Disproportionality data mining methods have been used to analyze these databases to identify signs that certain drugs may be posing unrecognized safety hazards. Frequentist methods, such as the proportional reporting ratio10, relative odds ratio11, Yule’s test12, chi-squared test13, and likelihood ratio test (LRT)14, and Bayesian methods, including the Bayesian confidence propagating neural network15, multi-item gamma Poisson shrinker16, and simplified Bayes (sB) methods15,16,17,18,19 are often used to detect drugs with previously unrecognized AE16,20,21,22,23,24,25.
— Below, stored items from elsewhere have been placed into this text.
-- ==== Sys2Proof/Laws/OkBase.lean ====
section
/-! SUPPORT. Soundness (`State.Ok`, `Core.Ok`, `OutOk`) of the operations that the other lemmas rest on. -/

namespace Sys2Proof.Machine

open Host (Outcome)

/-! ### Answers that carry a state -/

/-- The core of a slot operation's answer is sound. -/
def CoreExOk {ε : Type} : Except ε Core → Prop
  | .ok c => c.Ok
  | .error _ => True

/-- The state of an answer is sound. -/
def ExOk {ε : Type} : Except ε State → Prop
  | .ok s => s.Ok
  | .error _ => True

theorem outOk_next {s : State} (h : s.Ok) : OutOk (.next s) := ⟨fun _ e => Outcome.next.inj e ▸ h⟩
theorem coreExOk_ok {ε : Type} {c : Core} (h : c.Ok) : CoreExOk (.ok c : Except ε Core) := h
theorem coreExOk_error {ε : Type} (e : ε) : CoreExOk (.error e) := trivial
theorem exOk_ok {ε : Type} {s : State} (h : s.Ok) : ExOk (.ok s : Except ε State) := h
theorem exOk_error {ε : Type} (e : ε) : ExOk (.error e) := trivial

theorem coreExOk_bind {ε α : Type} {x : Except ε α} {f : α → Except ε Core} (h : ∀ a, CoreExOk (f a)) : CoreExOk (x >>= f) := by
  cases x with
  | ok a => exact h a
  | error e => trivial

theorem exOk_bind {ε α : Type} {x : Except ε α} {f : α → Except ε State} (h : ∀ a, ExOk (f a)) : ExOk (x >>= f) := by
  cases x with
  | ok a => exact h a
  | error e => trivial

theorem exOk_bind_state {ε : Type} {x : Except ε State} {f : State → Except ε State} (hx : ExOk x) (h : ∀ s : State, s.Ok → ExOk (f s)) :
    ExOk (x >>= f) := by
  cases x with
  | ok a => exact h a hx
  | error e => trivial

/-- The state of an answer that may be absent is sound. -/
def OptOk : Option State → Prop
  | some s => s.Ok
  | none => True

theorem optOk_some {s : State} (h : s.Ok) : OptOk (some s) := h
theorem optOk_none : OptOk none := trivial

theorem State.Ok.ofPair {α : Type} {p : State × α} {s : State} {b : α} (e : p = (s, b)) (h : p.1.Ok) : s.Ok := by subst e; exact h
theorem State.Ok.ofSome {o : Option State} {s : State} (e : o = some s) (h : OptOk o) : s.Ok := by subst e; exact h
theorem State.Ok.ofExcept {ε : Type} {o : Except ε State} {s : State} (e : o = .ok s) (h : ExOk o) : s.Ok := by subst e; exact h
theorem State.Ok.ofNext {o : Outcome State Fault Refusal} {s : State} (e : o = .next s) (h : OutOk o) : s.Ok := h.next s e
theorem Core.Ok.ofExcept {ε : Type} {o : Except ε Core} {c : Core} (e : o = .ok c) (h : CoreExOk o) : c.Ok := by subst e; exact h

theorem optOk_bind {α : Type} {o : Option α} {f : α → Option State} (h : ∀ a, OptOk (f a)) : OptOk (o.bind f) := by
  cases o with
  | none => trivial
  | some a => exact h a

theorem State.Ok.getD {o : Option State} {s : State} (ho : OptOk o) (h : s.Ok) : (o.getD s).Ok := by
  cases o with
  | none => exact h
  | some a => exact ho

/-- A saved task that is found is sound. -/
theorem State.Ok.ofFind {s : State} {p : Saved → Bool} {v : Saved} (e : s.dev.sched.saved.find? p = some v) (h : s.Ok) :
    v.core.Ok := h.2.2.2.2.2 v (List.mem_of_find?_eq_some e)

/-- The state of a row's end is sound. -/
def RowOk : RowEnd → Prop
  | .wait => True
  | .fault _ s => s.Ok
  | .ok s => s.Ok

theorem rowOk_wait : RowOk .wait := trivial
theorem rowOk_fault {s : State} (c : BitVec 8) (h : s.Ok) : RowOk (.fault c s) := h
theorem rowOk_ok {s : State} (h : s.Ok) : RowOk (.ok s) := h

theorem State.Ok.ite {p : Prop} [Decidable p] {a b : State} (ha : p → a.Ok) (hb : ¬p → b.Ok) : (if p then a else b).Ok := by
  split
  · exact ha ‹_›
  · exact hb ‹_›

theorem Core.Ok.ite {p : Prop} [Decidable p] {a b : Core} (ha : p → a.Ok) (hb : ¬p → b.Ok) : (if p then a else b).Ok := by
  split
  · exact ha ‹_›
  · exact hb ‹_›

/-! ### Folds -/

theorem State.Ok.foldl {α : Type} {f : State → α → State} (l : List α) {s : State} (h : s.Ok)
    (hf : ∀ (s : State) (a : α), s.Ok → (f s a).Ok) : (l.foldl f s).Ok := by
  induction l generalizing s with
  | nil => exact h
  | cons a t ih => exact ih (hf s a h)

theorem Core.Ok.foldl {α : Type} {f : Core → α → Core} (l : List α) {c : Core} (h : c.Ok)
    (hf : ∀ (c : Core) (a : α), c.Ok → (f c a).Ok) : (l.foldl f c).Ok := by
  induction l generalizing c with
  | nil => exact h
  | cons a t ih => exact ih (hf c a h)

/-! ### Cores -/

theorem Core.idle_ok : Core.idle.Ok := by
  refine ⟨Nat.le_refl 16, ?_, ?_, ?_, ?_, ?_, fun k h => nomatch h⟩ <;>
    simp [Core.idle, Csrs.reset, TrapCsrs.reset, fld]

section Fields
variable {rmax : BitVec 5} {rseq : BitVec 34} {mpc tvec : BitVec 48} {tslot : BitVec 12} {tloop : DWord} {ctx : Option (BitVec 16)}
  {h0 : Cap} {tag0 : Bool}

theorem FieldsOk.withRmax {a : BitVec 5} (h : FieldsOk rmax rseq mpc tvec tslot tloop ctx h0 tag0) (ha : a.toNat ≤ 16) :
    FieldsOk a rseq mpc tvec tslot tloop ctx h0 tag0 := ⟨ha, h.2⟩
theorem FieldsOk.withRseq {a : BitVec 34} (h : FieldsOk rmax rseq mpc tvec tslot tloop ctx h0 tag0) (ha : (fld a 30 4).toNat ≤ 10) :
    FieldsOk rmax a mpc tvec tslot tloop ctx h0 tag0 := ⟨h.1, ha, h.2.2⟩
theorem FieldsOk.withMpc {a : BitVec 48} (h : FieldsOk rmax rseq mpc tvec tslot tloop ctx h0 tag0) (ha : a &&& 3 = 0) :
    FieldsOk rmax rseq a tvec tslot tloop ctx h0 tag0 := ⟨h.1, h.2.1, ha, h.2.2.2⟩
theorem FieldsOk.withTvec {a : BitVec 48} (h : FieldsOk rmax rseq mpc tvec tslot tloop ctx h0 tag0) (ha : a &&& 0x7E = 0) :
    FieldsOk rmax rseq mpc a tslot tloop ctx h0 tag0 := ⟨h.1, h.2.1, h.2.2.1, ha, h.2.2.2.2⟩
theorem FieldsOk.withTslot {a : BitVec 12} (h : FieldsOk rmax rseq mpc tvec tslot tloop ctx h0 tag0) (ha : a &&& 0x0F8 = 0) :
    FieldsOk rmax rseq mpc tvec a tloop ctx h0 tag0 := ⟨h.1, h.2.1, h.2.2.1, h.2.2.2.1, ha, h.2.2.2.2.2⟩
theorem FieldsOk.withTloop {a : DWord} (h : FieldsOk rmax rseq mpc tvec tslot tloop ctx h0 tag0)
    (ha : a &&& 0x7FFFFFFFFFFC0000 = 0) : FieldsOk rmax rseq mpc tvec tslot a ctx h0 tag0 :=
  ⟨h.1, h.2.1, h.2.2.1, h.2.2.2.1, h.2.2.2.2.1, ha, h.2.2.2.2.2.2⟩

end Fields

/-- Masked bits are clear of every mask beside them. -/
theorem and_and_zero {w : Nat} (x m k : BitVec w) (h : m &&& k = 0) : x &&& m &&& k = 0 := by
  rw [BitVec.and_assoc, h]; simp

theorem State.Ok.core {s : State} (h : s.Ok) (n : Nat) : (s.core n).Ok := by
  rcases lookupD_mem Core.idle s.cores n with e | ⟨k, e⟩
  · show (lookupD Core.idle s.cores n).Ok
    rw [e]; exact Core.idle_ok
  · exact h.2.2.2.2.1 _ e

theorem State.Ok.cur {s : State} (h : s.Ok) : s.cur.Ok := h.core _

theorem rising_iff {α : Type} (l : List (Nat × α)) : rising l = true ↔ l.Pairwise (fun a b => a.1 < b.1) := by
  induction l with
  | nil => simp [rising]
  | cons a t ih =>
    cases t with
    | nil => simp [rising]
    | cons b u =>
      rw [rising, Bool.and_eq_true, ih, decide_eq_true_eq]
      constructor
      · rintro ⟨hab, hb⟩
        refine List.pairwise_cons.2 ⟨fun c hc => ?_, hb⟩
        rcases List.mem_cons.1 hc with rfl | hc
        · exact hab
        · exact hab.trans ((List.pairwise_cons.1 hb).1 c hc)
      · intro h
        exact ⟨(List.pairwise_cons.1 h).1 b (by simp), (List.pairwise_cons.1 h).2⟩

theorem insertAt_rising {α : Type} {l : List (Nat × α)} (n : Nat) (a : α) (h : rising l = true) : rising (insertAt l n a) = true := by
  rw [rising_iff] at h ⊢
  induction l with
  | nil => simp [insertAt]
  | cons b t ih =>
    have hb := List.pairwise_cons.1 h
    obtain ⟨k, b⟩ := b
    simp only [insertAt]
    split
    · rename_i hk
      refine List.pairwise_cons.2 ⟨fun c hc => ?_, h⟩
      rcases List.mem_cons.1 hc with rfl | hc
      · exact hk
      · exact Nat.lt_trans hk (hb.1 c hc)
    · split
      · rename_i hk hn
        subst hn
        exact List.pairwise_cons.2 ⟨hb.1, hb.2⟩
      · refine List.pairwise_cons.2 ⟨fun c hc => ?_, ih hb.2⟩
        rcases mem_insertAt hc with rfl | hc
        · show k < n; omega
        · exact hb.1 c hc

theorem map_rising {α β : Type} {l : List (Nat × α)} (f : Nat × α → Nat × β) (hf : ∀ e, (f e).1 = e.1) (h : rising l = true) :
    rising (l.map f) = true := by
  rw [rising_iff] at h ⊢
  rw [List.pairwise_map]
  exact h.imp (by simp [hf])

theorem State.setCore_ok {s : State} {c : Core} (n : Nat) (h : s.Ok) (hc : c.Ok) : (s.setCore n c).Ok := by
  obtain ⟨h1, h2, h3, h4, h5, h6⟩ := h
  refine ⟨h1, h2, h3, insertAt_rising n c h4, fun e he => ?_, h6⟩
  rcases mem_insertAt he with rfl | he
  · exact hc
  · exact h5 e he

theorem State.setCur_ok {s : State} {c : Core} (h : s.Ok) (hc : c.Ok) : (s.setCur c).Ok := State.setCore_ok _ h hc

/-- Replacing every core, number by number. -/
theorem ListsOk.mapCores {mem : List Host.Cell} {tags marks : List Nat} {cores : List (Nat × Core)} {saved : List Saved}
    {f : Nat × Core → Nat × Core} (h : ListsOk mem tags marks cores saved) (h1 : ∀ e, (f e).1 = e.1)
    (h2 : ∀ e : Nat × Core, e.2.Ok → (f e).2.Ok) : ListsOk mem tags marks (cores.map f) saved := by
  obtain ⟨a, b, c, d, e, g⟩ := h
  refine ⟨a, b, c, map_rising f h1 d, fun x hx => ?_, g⟩
  obtain ⟨y, hy, rfl⟩ := List.mem_map.1 hx
  exact h2 y (e y hy)

theorem ListsOk.filterSaved {mem : List Host.Cell} {tags marks : List Nat} {cores : List (Nat × Core)} {saved : List Saved}
    {p : Saved → Bool} (h : ListsOk mem tags marks cores saved) : ListsOk mem tags marks cores (saved.filter p) :=
  ⟨h.1, h.2.1, h.2.2.1, h.2.2.2.1, h.2.2.2.2.1, fun v hv => h.2.2.2.2.2 v (List.mem_filter.1 hv).1⟩

theorem ListsOk.mapSaved {mem : List Host.Cell} {tags marks : List Nat} {cores : List (Nat × Core)} {saved : List Saved}
    {f : Saved → Saved} (h : ListsOk mem tags marks cores saved) (hf : ∀ v : Saved, v.core.Ok → (f v).core.Ok) :
    ListsOk mem tags marks cores (saved.map f) := by
  refine ⟨h.1, h.2.1, h.2.2.1, h.2.2.2.1, h.2.2.2.2.1, fun v hv => ?_⟩
  obtain ⟨w, hw, rfl⟩ := List.mem_map.1 hv
  exact hf w (h.2.2.2.2.2 w hw)

section Lists
variable {mem : List Host.Cell} {tags marks : List Nat} {cores : List (Nat × Core)} {saved : List Saved}

theorem ListsOk.withMem {mem' : List Host.Cell} (h : ListsOk mem tags marks cores saved) (h' : Memory.wf mem' = true) :
    ListsOk mem' tags marks cores saved := ⟨h', h.2⟩
theorem ListsOk.noSaved (h : ListsOk mem tags marks cores saved) : ListsOk mem tags marks cores [] :=
  ⟨h.1, h.2.1, h.2.2.1, h.2.2.2.1, h.2.2.2.2.1, fun _ hv => nomatch hv⟩
theorem ListsOk.addMarks {l : List Nat} (h : ListsOk mem tags marks cores saved) :
    ListsOk mem tags (l.foldl KeySet.add marks) cores saved := ⟨h.1, h.2.1, KeySet.foldl_add_wf _ h.2.2.1, h.2.2.2⟩
theorem ListsOk.addMark {k : Nat} (h : ListsOk mem tags marks cores saved) : ListsOk mem tags (KeySet.add marks k) cores saved :=
  ⟨h.1, h.2.1, KeySet.add_wf _ h.2.2.1, h.2.2.2⟩
theorem ListsOk.delMark {k : Nat} (h : ListsOk mem tags marks cores saved) : ListsOk mem tags (KeySet.del marks k) cores saved :=
  ⟨h.1, h.2.1, KeySet.del_wf _ h.2.2.1, h.2.2.2⟩
theorem ListsOk.writeList {k : Nat} {bs : List Byte} (h : ListsOk mem tags marks cores saved) :
    ListsOk (Memory.writeList mem k bs) tags marks cores saved := h.withMem (Memory.writeList_wf _ _ h.1)
theorem ListsOk.delMarks {l : List Nat} (h : ListsOk mem tags marks cores saved) :
    ListsOk mem tags (l.foldl KeySet.del marks) cores saved := ⟨h.1, h.2.1, KeySet.foldl_del_wf _ h.2.2.1, h.2.2.2⟩
theorem ListsOk.addTags {l : List Nat} (h : ListsOk mem tags marks cores saved) :
    ListsOk mem (l.foldl KeySet.add tags) marks cores saved := ⟨h.1, KeySet.foldl_add_wf _ h.2.1, h.2.2⟩

end Lists

/-! ### Arrays -/

theorem State.store_ok {s : State} (k : Nat) (bs : List Byte) (h : s.Ok) : (s.store k bs).Ok :=
  ⟨Memory.writeList_wf _ _ h.1, KeySet.foldl_del_wf _ h.2.1, KeySet.foldl_del_wf _ h.2.2.1, h.2.2.2⟩

theorem State.storeNat_ok {s : State} (k n v : Nat) (h : s.Ok) : (s.storeNat k n v).Ok := State.store_ok _ _ h

theorem State.storeEach_ok {s : State} (l : List (Nat × Byte)) (h : s.Ok) : (s.storeEach l).Ok := by
  induction l generalizing s with
  | nil => exact h
  | cons a t ih => exact ih ⟨Memory.write_wf _ _ h.1, KeySet.del_wf _ h.2.1, h.2.2⟩

theorem State.mark_ok {s : State} (k n : Nat) (h : s.Ok) : (s.mark k n).Ok :=
  ⟨h.1, h.2.1, KeySet.foldl_add_wf _ h.2.2.1, h.2.2.2⟩

theorem State.Ok.addTag {s : State} (h : s.Ok) (g : Nat) : ({ s with tags := KeySet.add s.tags g } : State).Ok :=
  ⟨h.1, KeySet.add_wf _ h.2.1, h.2.2⟩

theorem State.Ok.withFree {s : State} (h : s.Ok) (f : Nat) : ({ s with free := f } : State).Ok := h

theorem State.storeTagged_ok {s : State} (k : Nat) (v : Cap) (t : Bool) (h : s.Ok) : (s.storeTagged k v t).Ok := by
  have h' := State.storeNat_ok k 32 v.toNat h
  unfold State.storeTagged
  dsimp only
  split
  · exact h'.addTag _
  · exact h'

theorem State.scrub_ok {s : State} (sp : MSpace) (u o l : Nat) (h : s.Ok) : (s.scrub sp u o l).Ok :=
  ⟨Memory.clear_wf _ _ h.1, KeySet.clear_wf _ _ h.2.1, KeySet.clear_wf _ _ h.2.2.1, h.2.2.2⟩

/-! ### Registers of a core -/

theorem Core.wx_ok {c : Core} (r : XReg) (v : DWord) (h : c.Ok) : (c.wx r v).Ok := by
  unfold Core.wx; split <;> exact h
theorem Core.markX_ok {c : Core} (r : XReg) (h : c.Ok) : (c.markX r).Ok := by
  unfold Core.markX; split <;> exact h
theorem Core.wv_ok {c : Core} (k : Nat) (m v : Vec) (h : c.Ok) : (c.wv k m v).Ok := by
  unfold Core.wv; split <;> exact h
theorem Core.markV_ok {c : Core} (k : Nat) (m : BitVec 16) (h : c.Ok) : (c.markV k m).Ok := by
  unfold Core.markV; split <;> exact h
theorem Core.wp_ok {c : Core} (k : Nat) (m v : Pred) (h : c.Ok) : (c.wp k m v).Ok := by
  unfold Core.wp; split <;> exact h
theorem Core.markH_ok {c : Core} (r : HReg) (h : c.Ok) : (c.markH r).Ok := by
  unfold Core.markH; split <;> exact h
theorem Core.setTile_ok {c : Core} (m : MReg) (t : Tile) (h : c.Ok) : (c.setTile m t).Ok := h
theorem Core.setSlot_ok {c : Core} (o : OSlot) (t : SlotSt) (h : c.Ok) : (c.setSlot o t).Ok := h
theorem Core.flag_ok {c : Core} (f : Flags) (h : c.Ok) : (c.flag f).Ok := h
theorem Core.push_ok {c : Core} (p : Pend) (h : c.Ok) : (c.push p).Ok := h

theorem setBit_other {w : Nat} (x : BitVec w) {n k : Nat} (b : Bool) (h : n ≠ k) : (setBit x n b).getLsbD k = x.getLsbD k := by
  unfold setBit
  split
  · simp [BitVec.getLsbD_or, BitVec.getLsbD_twoPow, h]
  · by_cases hk : k < w
    · have : ¬k = n := fun e => h e.symm
      simp [hk, this]
    · simp [BitVec.getLsbD_of_ge _ _ (Nat.le_of_not_lt hk)]

theorem setBit_self {w : Nat} (x : BitVec w) (n : Nat) (b : Bool) (h : n < w) : (setBit x n b).getLsbD n = b := by
  unfold setBit
  split <;> rename_i hb <;> simp [BitVec.getLsbD_or, BitVec.getLsbD_twoPow, h, hb]

/-- h0 is never written (R48). -/
theorem Core.wh_ok {c : Core} (r : HReg) (v : Cap) (t : Bool) (h : c.Ok) : (c.wh r v t).Ok := by
  unfold Core.wh
  split
  · exact h
  · rename_i hr
    have hr' : r.toNat ≠ 0 := fun e => hr (BitVec.eq_of_toNat_eq e)
    have e1 : (c.r.h.set r.toNat v)[0] = c.r.h[0] := Vector.getElem_set_ne (by omega) (by omega) hr'
    have e2 : (setBit c.r.htag r.toNat t).getLsbD 0 = c.r.htag.getLsbD 0 := setBit_other _ _ hr'
    show FieldsOk _ _ _ _ _ _ _ ((c.r.h.set r.toNat v)[0]) ((setBit c.r.htag r.toNat t).getLsbD 0)
    rw [e1, e2]; exact h

end Sys2Proof.Machine
end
In pharmacovigilance data, AE information uses adverse reaction terms, which have a hierarchical structure. For example, as shown in Fig. 1, the WHO Adverse Reaction Terminology (WHO-ART) developed for the WHO drug monitoring program has a four-level hierarchical structure. ( Owing to this type of structure, it is difficult to determine the level of AE definition that should be used during data mining. To solve the problem, tree-based scan statistics, which find signals at each level of AEs in the form of a hierarchical tree, have been proposed by Kulldorff et al.26 and have been recently used by some researchers to detect AE signals27,28,29. The tree-based scan statistic is distinct from most disproportionality methods; it is based on scan statistical theory and uses a hierarchical diagnosis tree to simultaneously assess risk at any level of granularity, adjusting for a multiple testing problem in several overlapping evaluated groups7,26,30.

Figure 1
figure 1

WHO-ART structure.

Most of these AE databases have large numbers of zero-count cells. For example, AERS data from 2006 to 2011 show that the percentage of zero-count cells by the drug ranges from 50 to 99.99%31. However, based on KAERS data from 2012 to 2016, the percentage of zero-count cells by the drug ranges from 75 to 100%. Zero-count cells may contain not only zero-valued observations from the Poisson distribution, but also true zeros, which represent theoretically impossible observations or possible but unreported observations. Data with a large number of zeros cannot be assumed to have a Poisson distribution as some zeros are true zeros. The distribution of such data is typically more dispersed than the Poisson distribution, resulting in equality between the variance and the mean of the distribution. To solve this problem, the zero-inflated Poisson (ZIP) model proposed by Lambert32 can be used. Huang et al.31,33 proposed a zero-inflated Poisson model based likelihood ratio test (ZIP-LRT) method as an extended version of LRT, a frequentist data mining method. Further, Hu et al.24 developed the zero-inflated Poisson simplified Bayes method and the zero-inflated Poisson Dirichlet process method, which are Bayesian data mining methods.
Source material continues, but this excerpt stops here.